Soube-se oficialmente esta segunda-feira que António Guterres vai prolongar o seu mandato como Alto Comissário das Nações Unidas para os Refugiados até ao final de 2015, numa altura em que há mais de 50 milhões de refugiados um pouco por todo o mundo, nomeadamente, em regiões como Síria, Iraque, mas também Nigéria devido às investidas do grupo terrorista Boko Haram e na Ucrânia, onde as pessoas fogem de regiões onde os conflitos continuam com intensidade como a cidade de Donetsk. O seu mandato terminaria em maio e ainda não está fora de questão que continue por mais cinco anos, embora esse feito seja inédito entre as pessoas que já ocuparam este cargo, mas a ideia de António Guterres poder vir a secretário-geral da ONU está cada vez mais longe.
Mesmo com um possível apoio do Governo português, a próxima eleição para este cargo não foi talhada para o antigo primeiro-ministro. Respeitando a rotatividade do cargo, o posto deverá ser preenchido por alguém proveniente da Europa de Leste – a organização divide o mundo em cinco grupos regionais e Portugal faz parte da Europa Ocidental e outros países como Canadá, Austrália, Nova Zelândia, Estados Unidos, Israel e Turquia -, que ao contrário dos outros grupos ainda não teve ninguém nesse cargo de topo, e preferencialmente por uma mulher, já que desde a sua formação, todos os líderes foram homens.

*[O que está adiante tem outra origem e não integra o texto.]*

-- ==== Sys2Proof/Laws/Ops.lean ====
section
/-! SUPPORT. For each shared operation, what it does: what it answers where it succeeds, and everything it can answer. -/

namespace Sys2Proof.Machine

variable {s t : State} {k : State → Result} {act : State → Except Fault State}

/-! ## Broken invariants -/

/-- A state that shows no broken invariant: the conditions of R61, U5 and U6, one by one. -/
theorem State.broken_eq_none_iff (s : State) :
    s.broken = none ↔ s.eng ≠ 3 ∧ s.phase ≠ 3 ∧ (s.eng = engRun → s.stepNo.toNat < stepsOf s.alg) ∧
      (s.fseq = true → s.eng ≠ engIdle) ∧ s.errcode.toNat ≤ 3 := by
  unfold State.broken
  constructor
  · intro h
    split at h <;> try cases h
    split at h <;> try cases h
    split at h <;> try cases h
    split at h <;> try cases h
    split at h <;> try cases h
    simp_all
    omega
  · rintro ⟨h1, h2, h3, h4, h5⟩
    rw [if_neg h1, if_neg h2, if_neg, if_neg, if_neg (by omega)]
    · simpa using h4
    · simp only [Bool.and_eq_true, decide_eq_true_eq, not_and, Nat.not_le]
      exact h3

theorem State.checked_ok (h : s.broken = none) : s.checked k = k s := by simp [State.checked, h]

theorem State.checked_broken {f : Fault} (h : s.broken = some f) : s.checked k = .fault f := by
  simp [State.checked, h]

theorem State.checked_cases (h : s.checked k = .next t) : s.broken = none ∧ k s = .next t := by
  unfold State.checked at h
  split at h
  · cases h
  · exact ⟨‹_›, h⟩

theorem ofExcept_cases {r : Except Fault State} (h : ofExcept r = .next t) : r = .ok t := by
  cases r with
  | ok s => cases h; rfl
  | error f => cases h

/-! ## Host transactions -/

theorem hostWrite_idle (tw : Tw) (hb : s.broken = none) (he : s.eng = engIdle) :
    hostWrite tw act s = ofExcept (act { s with resp := none }) := by
  rw [hostWrite, State.checked_ok hb, if_pos he]

theorem hostWrite_busy (tw : Tw) (hb : s.broken = none) (he : s.eng ≠ engIdle) :
    hostWrite tw act s = .next (s.hold tw) := by
  rw [hostWrite, State.checked_ok hb, if_neg he]

/-- Everything a host write can do (R116): its act with ENG = IDLE, or wait. -/
theorem hostWrite_cases {tw : Tw} (h : hostWrite tw act s = .next t) :
    s.broken = none ∧
      ((s.eng = engIdle ∧ act { s with resp := none } = .ok t) ∨ (s.eng ≠ engIdle ∧ t = s.hold tw)) := by
  obtain ⟨hb, h⟩ := State.checked_cases h
  refine ⟨hb, ?_⟩
  split at h
  · exact .inl ⟨‹_›, ofExcept_cases h⟩
  · cases h; exact .inr ⟨‹_›, rfl⟩

theorem hostRead_ok (value : State → Word) (hb : s.broken = none) :
    hostRead value s = .next { s with resp := some (value s) } := by
  rw [hostRead, State.checked_ok hb]

/-- Everything a host read can do (R116, R47): answer, changing nothing else. -/
theorem hostRead_cases {value : State → Word} (h : hostRead value s = .next t) :
    s.broken = none ∧ t = { s with resp := some (value s) } := by
  obtain ⟨hb, h⟩ := State.checked_cases h
  cases h
  exact ⟨hb, rfl⟩

theorem whenTriggered_ok {cond : State → Bool} (hb : s.broken = none) (hc : cond s = true) :
    whenTriggered cond act s = ofExcept (act s) := by
  rw [whenTriggered, State.checked_ok hb, if_pos hc]

/-- Everything a triggered operation can do: its act, where its condition holds. -/
theorem whenTriggered_cases {cond : State → Bool} (h : whenTriggered cond act s = .next t) :
    s.broken = none ∧ cond s = true ∧ act s = .ok t := by
  obtain ⟨hb, h⟩ := State.checked_cases h
  split at h
  · exact ⟨hb, ‹_›, ofExcept_cases h⟩
  · cases h

theorem stepTriggered_iff (fsel : BitVec 3) (i : BitVec 7) (s : State) :
    stepTriggered fsel i s = true ↔ s.eng = engRun ∧ s.stepNo = i ∧ s.fsel = fsel := by
  simp [stepTriggered, and_assoc]

theorem chainTriggered_iff (alg : BitVec 1) (i : BitVec 7) (s : State) :
    chainTriggered alg i s = true ↔ s.eng = engChain ∧ s.stepNo = i ∧ s.alg = alg := by
  simp [chainTriggered, and_assoc]

theorem inSession_open (h : s.phase = phaseAbsorb) : State.inSession act s = act s := if_pos h

theorem inSession_closed (h : s.phase ≠ phaseAbsorb) :
    State.inSession act s = .ok (s.raiseHostError errNoSession) := if_neg h

/-! ## BUF -/

theorem State.memWrite_ok {a : Nat} {bytes : List Byte} (h : a + bytes.length ≤ 64) :
    s.memWrite a bytes = .ok { s with buf := s.buf.writeBytes a bytes } := if_pos h

/-- Everything a write to BUF can do: the bytes stored inside BUF, nothing else changed. -/
theorem State.memWrite_cases {a : Nat} {bytes : List Byte} (h : s.memWrite a bytes = .ok t) :
    a + bytes.length ≤ 64 ∧ t = { s with buf := s.buf.writeBytes a bytes } := by
  unfold State.memWrite at h
  split at h
  · cases h; exact ⟨‹_›, rfl⟩
  · cases h

theorem State.memWrite_bind {a : Nat} {bytes : List Byte} {f : State → Except Fault State}
    (h : a + bytes.length ≤ 64) : (s.memWrite a bytes >>= f) = f { s with buf := s.buf.writeBytes a bytes } := by
  rw [State.memWrite_ok h]
  rfl

theorem bind_cases {r : Except Fault State} {f : State → Except Fault State} (h : (r >>= f) = .ok t) :
    ∃ u, r = .ok u ∧ f u = .ok t := by
  cases r with
  | ok u => exact ⟨u, rfl, h⟩
  | error e => cases h

/-! ## The padding buffer builder -/

/-- A byte stored at FILL, FILL and L advanced: PAD_APPEND before it looks at FILL (R70). -/
def State.storedByte (b : Byte) (s : State) : State :=
  { s with buf := s.buf.writeBytes s.fill.toNat [b], fill := s.fill + 1, len := s.len + 1 }

/-- BUF as PAD_FINISH_ONE leaves it (R72). -/
def State.finishOneBuf (s : State) : Memory :=
  ((s.buf.writeBytes s.fill.toNat [0x80]).writeBytes (s.fill.toNat + 1)
    (List.replicate (55 - s.fill.toNat) 0)).writeBytes 56 (lengthBytes s.alg s.bitlen)

/-- BUF as PAD_FINISH_TWO leaves it (R73). -/
def State.finishTwoBuf (s : State) : Memory :=
  (s.buf.writeBytes s.fill.toNat [0x80]).writeBytes (s.fill.toNat + 1) (List.replicate (63 - s.fill.toNat) 0)

/-- BUF as PAD_LENBLOCK leaves it (R74). -/
def State.lengthBuf (s : State) : Memory :=
  (s.buf.writeBytes 0 (List.replicate 56 0)).writeBytes 56 (lengthBytes s.alg s.bitlen)

@[simp] theorem lengthBytes_length (alg : BitVec 1) (n : BitVec 64) : (lengthBytes alg n).length = 8 := by
  unfold lengthBytes; split <;> rfl

theorem State.appendByte_eq (b : Byte) (h : s.fill.toNat < 64) :
    s.appendByte b = .ok (if s.fill = 63 then { (s.storedByte b).dispatchBlock with fill := 0 } else s.storedByte b) := by
  have hm : s.memWrite s.fill.toNat [b] = .ok { s with buf := s.buf.writeBytes s.fill.toNat [b] } :=
    State.memWrite_ok (by simpa using h)
  have hf : s.fill + 1 = 64 ↔ s.fill = 63 := by bv_omega
  simp only [State.appendByte, hm, bind, Except.bind]
  by_cases hx : s.fill = 63
  · rw [if_pos (hf.mpr hx), if_pos hx]; rfl
  · rw [if_neg (fun e => hx (hf.mp e)), if_neg hx]; rfl

/-- Everything PAD_APPEND can do (R70). -/
theorem State.appendByte_cases {b : Byte} (h : s.appendByte b = .ok t) :
    (s.fill.toNat < 63 ∧ t = s.storedByte b) ∨
      (s.fill = 63 ∧ t = { (s.storedByte b).dispatchBlock with fill := 0 }) := by
  obtain ⟨u, hu, -⟩ := bind_cases h
  have hlt : s.fill.toNat < 64 := by simpa using (State.memWrite_cases hu).1
  rw [State.appendByte_eq b hlt] at h
  split at h
  · cases h; exact .inr ⟨‹_›, rfl⟩
  · cases h; exact .inl ⟨by bv_omega, rfl⟩

theorem State.finishOneBlock_eq (h : s.fill.toNat ≤ 55) :
    s.finishOneBlock =
      .ok { ({ s with buf := s.finishOneBuf } : State).dispatchBlock with fseq := false, fill := 0 } := by
  unfold State.finishOneBlock
  dsimp only
  rw [State.memWrite_bind (by simp; omega), State.memWrite_bind (by simp; omega), State.memWrite_bind (by simp)]
  rfl

theorem State.finishTwoBlocks_eq (h : s.fill.toNat ≤ 63) :
    s.finishTwoBlocks =
      .ok { ({ s with buf := s.finishTwoBuf } : State).dispatchBlock with fseq := true, fill := 0 } := by
  unfold State.finishTwoBlocks
  dsimp only
  rw [State.memWrite_bind (by simp; omega), State.memWrite_bind (by simp; omega)]
  rfl

/-- Everything PAD_FINISH_TWO can do (R73). -/
theorem State.finishTwoBlocks_cases (h : s.finishTwoBlocks = .ok t) :
    s.fill.toNat ≤ 63 ∧
      t = { ({ s with buf := s.finishTwoBuf } : State).dispatchBlock with fseq := true, fill := 0 } := by
  obtain ⟨u, hu, -⟩ := bind_cases h
  have hle : s.fill.toNat ≤ 63 := by have := (State.memWrite_cases hu).1; simp at this; omega
  rw [State.finishTwoBlocks_eq hle] at h
  cases h
  exact ⟨hle, rfl⟩

theorem State.sendLengthBlock_eq (s : State) :
    s.sendLengthBlock = .ok { ({ s with buf := s.lengthBuf } : State).dispatchBlock with fseq := false } := by
  have h1 : 0 + (List.replicate 56 (0 : Byte)).length ≤ 64 := by simp
  have h2 : 56 + (lengthBytes s.alg s.bitlen).length ≤ 64 := by simp
  unfold State.sendLengthBlock
  dsimp only
  rw [State.memWrite_bind h1, State.memWrite_bind h2]
  simp only [State.lengthBuf, State.bitlen]

theorem State.completeBlock_last (h : s.fseq = false) : s.completeBlock = .ok { s with eng := engIdle } := by
  simp [State.completeBlock, h]

theorem State.completeBlock_first (h : s.fseq = true) :
    s.completeBlock = .ok { ({ s with buf := s.lengthBuf } : State).dispatchBlock with fseq := false } := by
  simp [State.completeBlock, h, State.sendLengthBlock_eq]

/-- Everything FINISH can do in a session (R123). -/
theorem State.closeSession_cases (h : s.closeSession = .ok t) :
    (s.fill.toNat ≤ 55 ∧
        t = { ({ s with buf := s.finishOneBuf } : State).dispatchBlock with
          fseq := false, fill := 0, phase := phaseDone }) ∨
      (56 ≤ s.fill.toNat ∧ s.fill.toNat ≤ 63 ∧
        t = { ({ s with buf := s.finishTwoBuf } : State).dispatchBlock with
          fseq := true, fill := 0, phase := phaseDone }) := by
  obtain ⟨u, hu, ht⟩ := bind_cases h
  unfold State.finishBlocks at hu
  split at hu
  · rw [State.finishOneBlock_eq ‹_›] at hu
    cases hu; cases ht
    exact .inl ⟨‹_›, rfl⟩
  · obtain ⟨hle, rfl⟩ := State.finishTwoBlocks_cases hu
    cases ht
    exact .inr ⟨by omega, hle, rfl⟩

theorem State.closeSession_one (h : s.fill.toNat ≤ 55) :
    s.closeSession = .ok { ({ s with buf := s.finishOneBuf } : State).dispatchBlock with
      fseq := false, fill := 0, phase := phaseDone } := by
  simp only [State.closeSession, State.finishBlocks, if_pos h, State.finishOneBlock_eq h, bind, Except.bind]

theorem State.closeSession_two (h : 56 ≤ s.fill.toNat) (h' : s.fill.toNat ≤ 63) :
    s.closeSession = .ok { ({ s with buf := s.finishTwoBuf } : State).dispatchBlock with
      fseq := true, fill := 0, phase := phaseDone } := by
  simp only [State.closeSession, State.finishBlocks, if_neg (show ¬ s.fill.toNat ≤ 55 by omega), State.finishTwoBlocks_eq h', bind,
    Except.bind]

/-! ## The bytes of a finished block -/

theorem getD_zeros (n k : Nat) : (List.replicate n (0 : Byte)).getD k 0 = 0 := by
  rw [List.getD_eq_getElem?_getD, List.getElem?_replicate]
  split <;> rfl

theorem State.read_finishOneBuf (s : State) (h : s.fill.toNat ≤ 55) (a : Nat) :
    s.finishOneBuf.read a =
      if a < s.fill.toNat then s.buf.read a
      else if a = s.fill.toNat then 0x80
      else if a < 56 then 0
      else if a < 64 then (lengthBytes s.alg s.bitlen).getD (a - 56) 0
      else s.buf.read a := by
  unfold State.finishOneBuf
  rw [Memory.read_writeBytes, Memory.read_writeBytes, Memory.read_writeBytes, lengthBytes_length, List.length_replicate]
  simp only [List.length_cons, List.length_nil]
  by_cases h1 : a < s.fill.toNat
  · rw [if_pos h1, if_neg (by omega), if_neg (by omega), if_neg (by omega)]
  · by_cases h2 : a = s.fill.toNat
    · rw [if_neg h1, if_pos h2, if_neg (by omega), if_neg (by omega), if_pos (by omega)]; simp [h2]
    · by_cases h3 : a < 56
      · rw [if_neg h1, if_neg h2, if_pos h3, if_neg (by omega), if_pos (by omega)]
        exact getD_zeros _ _
      · by_cases h4 : a < 64
        · rw [if_neg h1, if_neg h2, if_neg h3, if_pos h4, if_pos (by omega)]
        · rw [if_neg h1, if_neg h2, if_neg h3, if_neg h4, if_neg (by omega), if_neg (by omega), if_neg (by omega)]

theorem State.read_finishTwoBuf (s : State) (h : s.fill.toNat ≤ 63) (a : Nat) :
    s.finishTwoBuf.read a =
      if a < s.fill.toNat then s.buf.read a
      else if a = s.fill.toNat then 0x80
      else if a < 64 then 0
      else s.buf.read a := by
  unfold State.finishTwoBuf
  rw [Memory.read_writeBytes, Memory.read_writeBytes, List.length_replicate]
  simp only [List.length_cons, List.length_nil]
  by_cases h1 : a < s.fill.toNat
  · rw [if_pos h1, if_neg (by omega), if_neg (by omega)]
  · by_cases h2 : a = s.fill.toNat
    · rw [if_neg h1, if_pos h2, if_neg (by omega), if_pos (by omega)]; simp [h2]
    · by_cases h3 : a < 64
      · rw [if_neg h1, if_neg h2, if_pos h3, if_pos (by omega)]
        exact getD_zeros _ _
      · rw [if_neg h1, if_neg h2, if_neg h3, if_neg (by omega), if_neg (by omega)]

theorem State.read_lengthBuf (s : State) (a : Nat) :
    s.lengthBuf.read a =
      if a < 56 then 0
      else if a < 64 then (lengthBytes s.alg s.bitlen).getD (a - 56) 0
      else s.buf.read a := by
  unfold State.lengthBuf
  rw [Memory.read_writeBytes, Memory.read_writeBytes, lengthBytes_length, List.length_replicate]
  by_cases h1 : a < 56
  · rw [if_pos h1, if_neg (by omega), if_pos (by omega)]
    exact getD_zeros _ _
  · by_cases h2 : a < 64
    · rw [if_neg h1, if_pos h2, if_pos (by omega)]
    · rw [if_neg h1, if_neg h2, if_neg (by omega), if_neg (by omega)]

theorem State.wf_finishOneBuf (h : s.fill.toNat ≤ 55) (hw : s.buf.wf = true) : s.finishOneBuf.wf = true :=
  Memory.wf_writeBytes _ _ _ (by simp)
    (Memory.wf_writeBytes _ _ _ (by simp; omega) (Memory.wf_writeBytes _ _ _ (by simp; omega) hw))

theorem State.wf_finishTwoBuf (h : s.fill.toNat ≤ 63) (hw : s.buf.wf = true) : s.finishTwoBuf.wf = true :=
  Memory.wf_writeBytes _ _ _ (by simp; omega) (Memory.wf_writeBytes _ _ _ (by simp; omega) hw)

theorem State.wf_lengthBuf (hw : s.buf.wf = true) : s.lengthBuf.wf = true :=
  Memory.wf_writeBytes _ _ _ (by simp) (Memory.wf_writeBytes _ _ _ (by simp) hw)

end Sys2Proof.Machine
end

O cargo apenas sobraria para os outros grupos regionais caso não houvesse nomes consensuais dentro da Europa de Leste que pusessem os cinco países com assento permanente no Conselho de Segurança em acordo. Apesar de em todas as eleições surgirem vários nomes, é no Conselho de Segurança, e através do voto dos países com assento permanente – China, França, Rússia, Reino Unido e Estados Unidos da América – que o nome final é apurado e apresentado à Assembleia Geral da ONU que reúne todos os Estados-membros uma vez por ano em Nova Iorque. Todos os países com assento permanente no Conselho de Segurança têm direito de veto sobre o nome de candidatos com os quais não concordem.
Segundo Thomas G. Weiss, professor da City University of New York e um dos maiores especialistas mundiais no sistema das Nações Unidas, disse ao Observador, António Guterres possui “competências intelectuais e de gestão” com provas “demonstradas” que fazem parte do perfil desejável para o próximo secretário-geral da ONU. No entanto, e a mais de ano e meio desta escolha, vários candidatos que cumprem os requisitos já se perfilam no horizonte, iniciando esforços diplomáticos e pré-campanhas de recolha de apoios. Uma batalha em que, para já, o Governo português não está empenhado pois o próprio ainda não comunicou ao Executivo a vontade para se candidatar ao primeiro cargo na ONU, pedindo, assim, que diligências diplomáticas para angariar votos dos países no Conselho de Segurança.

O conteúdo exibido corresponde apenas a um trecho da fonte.